Data excerpts: Begin

-- ==== Sys2Proof/Laws/Bytes.lean ====
section
/-! SUPPORT. Little-endian byte strings: writing a value and reading it back (spec R61, R154). -/

namespace Sys2Proof.Laws

theorem leBytes_length (n v : Nat) : (leBytes n v).length = n := by
  induction n generalizing v with
  | zero => rfl
  | succ n ih => simp [leBytes, ih]

theorem leNat_leBytes (n v : Nat) : leNat (leBytes n v) = v % 256 ^ n := by
  induction n generalizing v with
  | zero => simp [leBytes, leNat, Nat.mod_one]
  | succ n ih =>
    have h : v % (256 * 256 ^ n) = v % 256 + 256 * (v / 256 % 256 ^ n) := Nat.mod_mul
    simp only [leBytes, leNat, ih, BitVec.toNat_ofNat, Nat.reducePow]
    rw [pow_succ', h]

theorem leNat_lt (bs : List Byte) : leNat bs < 256 ^ bs.length := by
  induction bs with
  | nil => simp [leNat]
  | cons b bs ih =>
    have hb := b.isLt
    simp only [leNat, List.length_cons, pow_succ]
    omega

theorem leBytes_leNat (bs : List Byte) : leBytes bs.length (leNat bs) = bs := by
  induction bs with
  | nil => rfl
  | cons b bs ih =>
    have hb := b.isLt
    have h1 : (b.toNat + 256 * leNat bs) / 256 = leNat bs := by omega
    have h2 : BitVec.ofNat 8 (b.toNat + 256 * leNat bs) = b := by
      apply BitVec.eq_of_toNat_eq
      simp only [BitVec.toNat_ofNat]
      omega
    simp only [leBytes, leNat, List.length_cons, h1, h2, ih]

/-- A field of `8 * n` bits survives its `n` bytes. -/
theorem leBits_leBytes8 (v : BitVec 8) : leBits 8 (leBytes 1 v.toNat) = v := by
  apply BitVec.eq_of_toNat_eq
  have := v.isLt
  simp only [leBits, leNat_leBytes, BitVec.toNat_ofNat]
  omega

theorem leBits_leBytes16 (v : BitVec 16) : leBits 16 (leBytes 2 v.toNat) = v := by
  apply BitVec.eq_of_toNat_eq
  have := v.isLt
  simp only [leBits, leNat_leBytes, BitVec.toNat_ofNat]
  omega

theorem leBits_leBytes32 (v : BitVec 32) : leBits 32 (leBytes 4 v.toNat) = v := by
  apply BitVec.eq_of_toNat_eq
  have := v.isLt
  simp only [leBits, leNat_leBytes, BitVec.toNat_ofNat]
  omega

theorem leBits_leBytes64 (v : BitVec 64) : leBits 64 (leBytes 8 v.toNat) = v := by
  apply BitVec.eq_of_toNat_eq
  have := v.isLt
  simp only [leBits, leNat_leBytes, BitVec.toNat_ofNat]
  omega

/-- A direct address survives its bytes (R269). -/
theorem moffs_ofBytes_bytes (a : Moffs) : Moffs.ofBytes a.bytes = a := by
  cases a with
  | a16 a => simp [Moffs.ofBytes, Moffs.bytes, leBytes_length, leBits_leBytes16]
  | a32 a => simp [Moffs.ofBytes, Moffs.bytes, leBytes_length, leBits_leBytes32]
  | a64 a => simp [Moffs.ofBytes, Moffs.bytes, leBytes_length, leBits_leBytes64]

end Sys2Proof.Laws
end

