-- ==== Sys2Proof/Tests/Slice0.lean ====
section
/-! SUPPORT. Tests of the model: well-formedness refuses each kind of ill-formed term; a word of every instruction, written
out from the examples and encoding rules of the spec, decodes to it; single steps answer what the spec's vectors say; and
each statement with hypotheses has a concrete state and operands that meet them. -/

namespace Sys2Proof.Tests

open Sys2Proof.Machine

/-! ## Terms -/

/-- A source over these bytes from index 0, with the reference parameters. -/
def src (b : Bitness) (bs : List Byte) : Source :=
  { buf := Memory.ofBytes bs, start := 0, bitness := b, params := Params.reference }

/-- A request at index 0 with IP 0. -/
def rq (b : Bitness) : Request := { start := 0, ip := 0, bitness := b }

/-- The state with this request waiting. -/
def waiting (b : Bitness) (bs : List Byte) : State := State.reset.submit (Memory.ofBytes bs) (rq b)

/-- A small content of `TEMPLATE_ROM`: three reference rows, one of each space, and two rows that the reference content does
not have. -/
def smallRom : List Row :=
  [Code.row .Daa, Code.row .VEX_Vaddps_xmm_xmm_xmmm128, Code.row .EVEX_Vaddps_zmm_k1z_zmm_zmmm512b32_er,
   { Code.row .Hlt with code := .other "Nop", op := 0x90 },
   { Code.row .Add_AL_imm8 with code := .other "Aam_imm8", op := 0xD4, ops := [.imm 1 8 false], lockable := false }]

/-- The reference parameters with that table. -/
def smallParams : Params := { Params.reference with rom := .other smallRom }

/-- The state with that table and this request waiting. -/
def waitingSmall (b : Bitness) (bs : List Byte) : State :=
  (State.resetWith smallParams).submit (Memory.ofBytes bs) (rq b)

/-- The response to these bytes after one step. -/
def answerTo (b : Bitness) (bs : List Byte) : Option Response := responseOf (step (waiting b bs))

/-- A transaction that has read three bytes. -/
def txn3 : Txn := { Txn.initial 0 with pos := 3 }

/-- A state with that transaction in progress. -/
def inTxn (b : Bitness) : State := (waiting b []).withTxn txn3

theorem inTxn_inTxn (b : Bitness) : InTxn (inTxn b) (rq b) txn3 := ⟨rfl, rfl⟩

def lp : LegacyPrefix := LegacyPrefix.zero
def vp : VexPrefix := VexPrefix.zero
def ep : EvexPrefix := EvexPrefix.zero

/-- A register-only ModRM byte, reg 1, rm 2. -/
def mreg : ModRM := { mod := 3, reg := 1, rm := 2, sib := none, disp := .none }

/-- A memory ModRM byte with one displacement byte, reg 2, rm 0. -/
def mmem : ModRM := { mod := 1, reg := 2, rm := 0, sib := none, disp := .d8 1 }

/-- The numbers of the well-formedness checks that refuse an instruction; 16 is the length check. -/
def refusedBy (b : Bitness) (i : Instr) : List Nat :=
  (List.range 17).filter fun k => !((wfChecks b i.row i.fields.toParts ++ [wfSize i.fields])[k]?).getD true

Data excerpts: End

*Exercise aim*. Only the lines from the one with "length check. -/" to the end of the entries above belong in your answer. Retype them exactly.

*Expected answer*.
/-- The numbers of the well-formedness checks that refuse an instruction; 16 is the length check. -/
def refusedBy (b : Bitness) (i : Instr) : List Nat :=
  (List.range 17).filter fun k => !((wfChecks b i.row i.fields.toParts ++ [wfSize i.fields])[k]?).getD true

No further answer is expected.